This archive report was first published on 26 November 2019.
On November 25, 2019, a Baltimore city circuit court judge formally exonerated Alfred Chestnut, Andrew Stewart, and Ransom Watkins, three men who had spent 36 years in prison for the 1983 murder of 14-year-old DeWitt Duckett.
The three men were serving life sentences for the shooting of Duckett, a student at Harlem Park Junior High School in West Baltimore, who was shot in the neck inside his school and had his Georgetown University jacket stolen.
According to the Mid-Atlantic Innocence Project (MAIP), which worked to secure the release of the "Harlem Park Three," four teenage witnesses initially identified Chestnut, Stewart, and Watkins as the assailants but later recanted their testimony under pressure from police.

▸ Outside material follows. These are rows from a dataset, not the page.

/-- Admission of STREAM (R194, R195): the checks, and the descriptor with its receivers. A descriptor already read as
early work is not read again (R193). A context of another geometry that early work alone holds is taken from it (R209). -/
def State.admitStream (s : State) (p : Part) (src : Src) (c : Cmd) : State × AdmRes :=
  let got : State × Option (Except Byte (BitVec 1024 × List Receiver)) :=
    match s.earlyOf src (s.nextCount src) with
    | some e => (s, some (if s.streamMax p < sUnits e.desc then .error stBadField else .ok (e.desc, e.rcvs)))
    | none => s.readStreamDesc p (.admission src) (cW2 c).toNat
  match got with
  | (s2, none) => (s2, .wait)
  | (s2, some (.error st)) => (s2, .fail st)
  | (s2, some (.ok (d, rcvs))) =>
    let keyed : State × Option (Except Byte (BitVec 512)) := match rcvs.find? (fun v => decide (v.kind = 2)) with
      | some v => s2.getLayer p src v.layer
      | none => (s2, some (.ok 0#512))
    match keyed with
    | (s3, none) => (s3, .wait)
    | (s3, some (.error st)) => (s3, .fail st)
    | (s3, some (.ok kd)) =>
      let has2 := rcvs.any fun v => decide (v.kind = 2)
      if has2 ∧ !(kDescOk kd) then (s3, .fail stBadTable)
      else if has2 ∧ (sDims d ≠ 1 ∨ sSrc d ≠ kBase kd ∨ sRun d ≠ kImageLen kd) then (s3, .fail stBadField)
      else if has2 ∧ s3.fld fJeWinnowCtl_STATE ≠ 0 then (s3, .fail stWinnowBypassed)
      else
        let here (y : StreamCmd) : Bool := decide (y.part = p) && decide (y.id = cStreamId c)
        let other (x : StreamCtx) : Bool := decide (x.slots ≠ sSlots d) || decide (x.slotLog2 ≠ sSlotLog2 d)
        let s3 := if (s3.ctxOf p (cStreamId c)).any other ∧ !(s3.streams.any fun y => here y && decide (y.t ≠ none)) then s3.dropEarlyOf here
          else s3
        match s3.ctxOf p (cStreamId c) with
        | some x => if other x then (s3, .wait) else (s3, .okStream d rcvs)
        | none =>
          let s4 := s3.makeRoom p (sUnits d) s3.streams.length
          if s4.streamRoom p (sUnits d) then (s4, .okStream d rcvs) else (s4, .wait)

/-! VERSION_SWITCH (R52, R232) and OBJECT_MOVE (R222) -/

/-- A region of a version lies wholly inside its object (R219). -/
def Obj.holds (o : Obj) (a n : Nat) : Bool := decide (o.base.toNat ≤ a) && decide (a + n ≤ o.base.toNat + o.len)

/-- Bytes of the storage of class k of a version (R92, R219): of a replicated table, 256 B for each copy of a line. -/
def State.classBytes (s : State) (d : Desc) (k : Nat) : Nat :=
  let n := d.classBound k * d.stride k
  if d.replicated then ceilDiv n 256 * 256 * s.mappedList.length else n

/-- The object conditions of R219 and R232 on a new version. -/
def State.versionObjOk (s : State) (p : Part) (d : Desc) : Bool :=
  match s.obj p d.object with
  | none => false
  | some o =>
    !o.retiring && decide (o.tier ≠ 2) &&
    d.classes.all (fun k => o.holds (d.rowBase k) (s.classBytes d k)) &&
    (decide (d.mode ≠ 4) || o.holds d.remapBase (4 * d.rows))

/-- Admission of VERSION_SWITCH (R232). -/
def State.admitSwitch (s : State) (p : Part) (src : Src) (c : Cmd) : State × AdmRes :=
  if dirBound (s.fld fJpTableDir_SIZE_LOG2 p) 20 ≤ cTable c then (s, .fail stBadTable)
  else match s.readPart p (.admission src) (cW2 c).toNat 128 with
  | (s1, none) => (s1, .wait)
  | (s1, some (_, true)) => (s1, .fail stPoisoned)
  | (s1, some (bs, false)) =>
    let d : Desc := BitVec.ofNat 1024 (leNat bs)
    match s1.getTable p src (cTable c) with
    | (s2, none) => (s2, .wait)
    | (s2, some none) => (s2, .fail stPoisoned)
    | (s2, some (some cur)) =>
      if d.version ≠ cVersion c then (s2, .fail stBadField)
      else if cur.valid ∧ (cVersion c = cur.version ∨ behind (cVersion c) cur.version) then (s2, .fail stBadField)
      else if d.valid ∧ !d.ok then (s2, .fail stBadTable)
      else if d.valid ∧ !(s2.versionObjOk p d) then (s2, .fail stBadTable)
      else if s2.movesIn p (cTable c) then (s2, .wait)
      else (s2, .ok [] 0 [] 0 d)

/-- The physical base of an object as its range-table entry gives it (R217, R222). -/
def State.objPhys (s : State) (o : Obj) : Nat :=
  let e := s.rdNat (s.fld fJpXlatTable_BASE o.part * 4096 + 32 * o.range) 32
  natBits e 140 52 * 4096 + (o.base.toNat - natBits e 12 52 * 4096)

/-- Two physical ranges meet. -/
def overlaps (a n b m : Nat) : Bool := decide (a < b + m) && decide (b < a + n)

/-- The conditions of R222. -/
def State.moveOk (s : State) (p : Part) (c : Cmd) : Bool :=
  match s.obj p (cObject c) with
  | none => false
  | some o =>
    let tg := (cW2 c).toNat
    let cur := s.objPhys o
    let win := s.hbmPhys (s.fld fJeWinCtl_BASE_GIB * 2 ^ 30)
    decide (cObject c ≠ 0) && !o.moving && decide (cTier c < 2) && decide (tg % 2 ^ 21 = 0) && decide (physSpace tg = cTier c) &&
    decide (physEngine tg = s.fld fJePhysMap_ENGINE) &&
    (if cTier c = 0 then decide (physOff tg + o.len ≤ s.hbmBound) else decide (physOff tg + o.len ≤ s.boardBound)) &&
    !(overlaps tg o.len cur o.len) &&
    !(decide (s.fld fJeWinCtl_ENABLED = 1) && (overlaps tg o.len win (64 * 2 ^ 30) || overlaps cur o.len win (64 * 2 ^ 30)))

/-! The admission step -/

/-- The checks of one opcode. -/
def State.admByOp (s : State) (p : Part) (src : Src) (c : Cmd) : State × AdmRes :=
  match cOp c with
  | 0x30 => s.admitStream p src c
  | 0x40 => s.admitSwitch p src c
  | 0x41 => if s.moveOk p c then (s, .ok [] 0 [] 0 0) else (s, .fail stBadField)
  | 0x51 =>
    if cAll c then (s, .ok [] 0 [] 0 0)
    else if dirBound (s.fld fJpTableDir_SIZE_LOG2 p) 20 ≤ cTable c then (s, .fail stBadTable)
    else match s.getTable p src (cTable c) with
      | (s1, none) => (s1, .wait)
      | (s1, some none) => (s1, .fail stPoisoned)
      | (s1, some (some d)) => if d.valid then (s1, .ok [] 0 [] 0 0) else (s1, .fail stBadTable)
  | 0x00 => (s, .ok [] 0 [] 0 0)
  | 0x01 => (s, .ok [] 0 [] 0 0)
  | 0x02 => (s, .ok [] 0 [] 0 0)
  | _ => s.admitTable p src c

/-- The checks of a command in their order (R33, R35). -/
def State.admCheck (s : State) (p : Part) (src : Src) (c : Cmd) : State × AdmRes :=
  if cOp c ∉ opcodes then (s, .fail stBadOpcode)
  else if !(cmdFieldsOk c (match src with | .direct _ => true | _ => false)) then (s, .fail stBadField)
  else
    match s.admReads.find? (fun a => decide (a.src = src)) with
    | some a =>
      if a.aborted then (s, .fail stFaultAborted)
      else if !a.ready then (s, .wait)
      else if a.poisoned then (s, .fail stPoisoned)
      else s.admByOp p src c
    | none =>
      if ((admReadOf c).isSome ∧ !(s.earlyOf src (s.nextCount src)).isSome) ∨ (namesShards (cOp c) ∧ s.hasShardEntry p (cTable c)) then
        ({ s with admReads := s.admReads ++ [⟨src, false, false, false⟩] }, .wait)
      else s.admByOp p src c

/-! Served requests (R328, R330 to R332) -/

/-- A field of a column-slice header (R330): n bytes at an offset. -/
def mField (msg : List Byte) (off n : Nat) : Nat := bytesAt msg off n
/-- FLAGS bit k. -/
def mFlag (msg : List Byte) (k : Nat) : Bool := decide (natBits (bytesAt msg 3 1) k 1 = 1)
/-- TABLE. -/
def mTable (msg : List Byte) : Nat := natBits (bytesAt msg 8 4) 0 20
/-- POOL_MODE. -/
def mPoolMode (msg : List Byte) : Nat := natBits (bytesAt msg 8 4) 20 4
/-- OFRAC. -/
def mOfrac (msg : List Byte) : Nat := natBits (bytesAt msg 8 4) 24 5
/-- COLS. -/
def mCols (msg : List Byte) : Nat := natBits (bytesAt msg 12 4) 0 15
/-- BAGS. -/
def mBags (msg : List Byte) : Nat := natBits (bytesAt msg 12 4) 16 16
/-- BAG_FIRST. -/
def mBagFirst (msg : List Byte) : Nat := bytesAt msg 16 4
/-- ENTRIES. -/
def mEntries (msg : List Byte) : Nat := bytesAt msg 20 4
/-- ALPHA. -/
def mAlpha (msg : List Byte) : W32 := BitVec.ofNat 32 (bytesAt msg 24 4)
/-- REQ_ID. -/
def mReqId (msg : List Byte) : W32 := BitVec.ofNat 32 (bytesAt msg 4 4)
/-- DROPPED. -/
def mDropped (msg : List Byte) : Nat := bytesAt msg 28 4

/-- A column-slice message (R330): header fields and body. -/
def mkMsg (typ status flags : Nat) (reqId : W32) (table mode ofrac cols bags first entries : Nat) (alpha : W32) (dropped : Nat)
    (body : List Byte) : List Byte :=
  leBytes 1 typ ++ leBytes 1 1 ++ leBytes 1 status ++ leBytes 1 flags ++ leBytes 4 reqId.toNat ++
  leBytes 4 (table + mode * 2 ^ 20 + ofrac * 2 ^ 24) ++ leBytes 4 (cols + bags * 2 ^ 16) ++ leBytes 4 first ++
  leBytes 4 entries ++ leBytes 4 alpha.toNat ++ leBytes 4 dropped ++ body

/-- The queue pair of a number. -/
def State.qp (s : State) (i : BitVec 12) : Option QP := s.qps.find? fun q => decide (q.i = i)

/-- Changes a queue pair. -/
def State.modQp (s : State) (i : BitVec 12) (f : QP → QP) : State :=
  { s with qps := updFirst (fun q => decide (q.i = i)) f s.qps }

/-- Path MTU in bytes (R321). -/
def QP.mtu (q : QP) : Nat := 1024 * 2 ^ bitsOf q.ctx 26 2

/-- The UDP source port of a queue pair: bits [15:0] of mix(QPN, 0), bits [15:14] forced to 1 (R320, R321). -/
def udpSource (i : BitVec 12) : BitVec 16 := (mixHash (0x10000 + i.setWidth 64) 0).setWidth 16 ||| 0xC000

"These three men were convicted, as children, because of police and prosecutorial misconduct," Baltimore state's attorney Marilyn Mosby said after the three were formally exonerated.
"What the state, my office, did to them is wrong," Mosby said. "They deserve so much more than an apology. We owe them real compensation -- and I plan to fight for it."
At a press conference following the release of the three, Watkins said, "This fight is not over. You all will hear from us again."
The exoneration of the three men followed a joint investigation by the Baltimore City State's Attorney's Conviction Integrity Unit, MAIP, and other groups.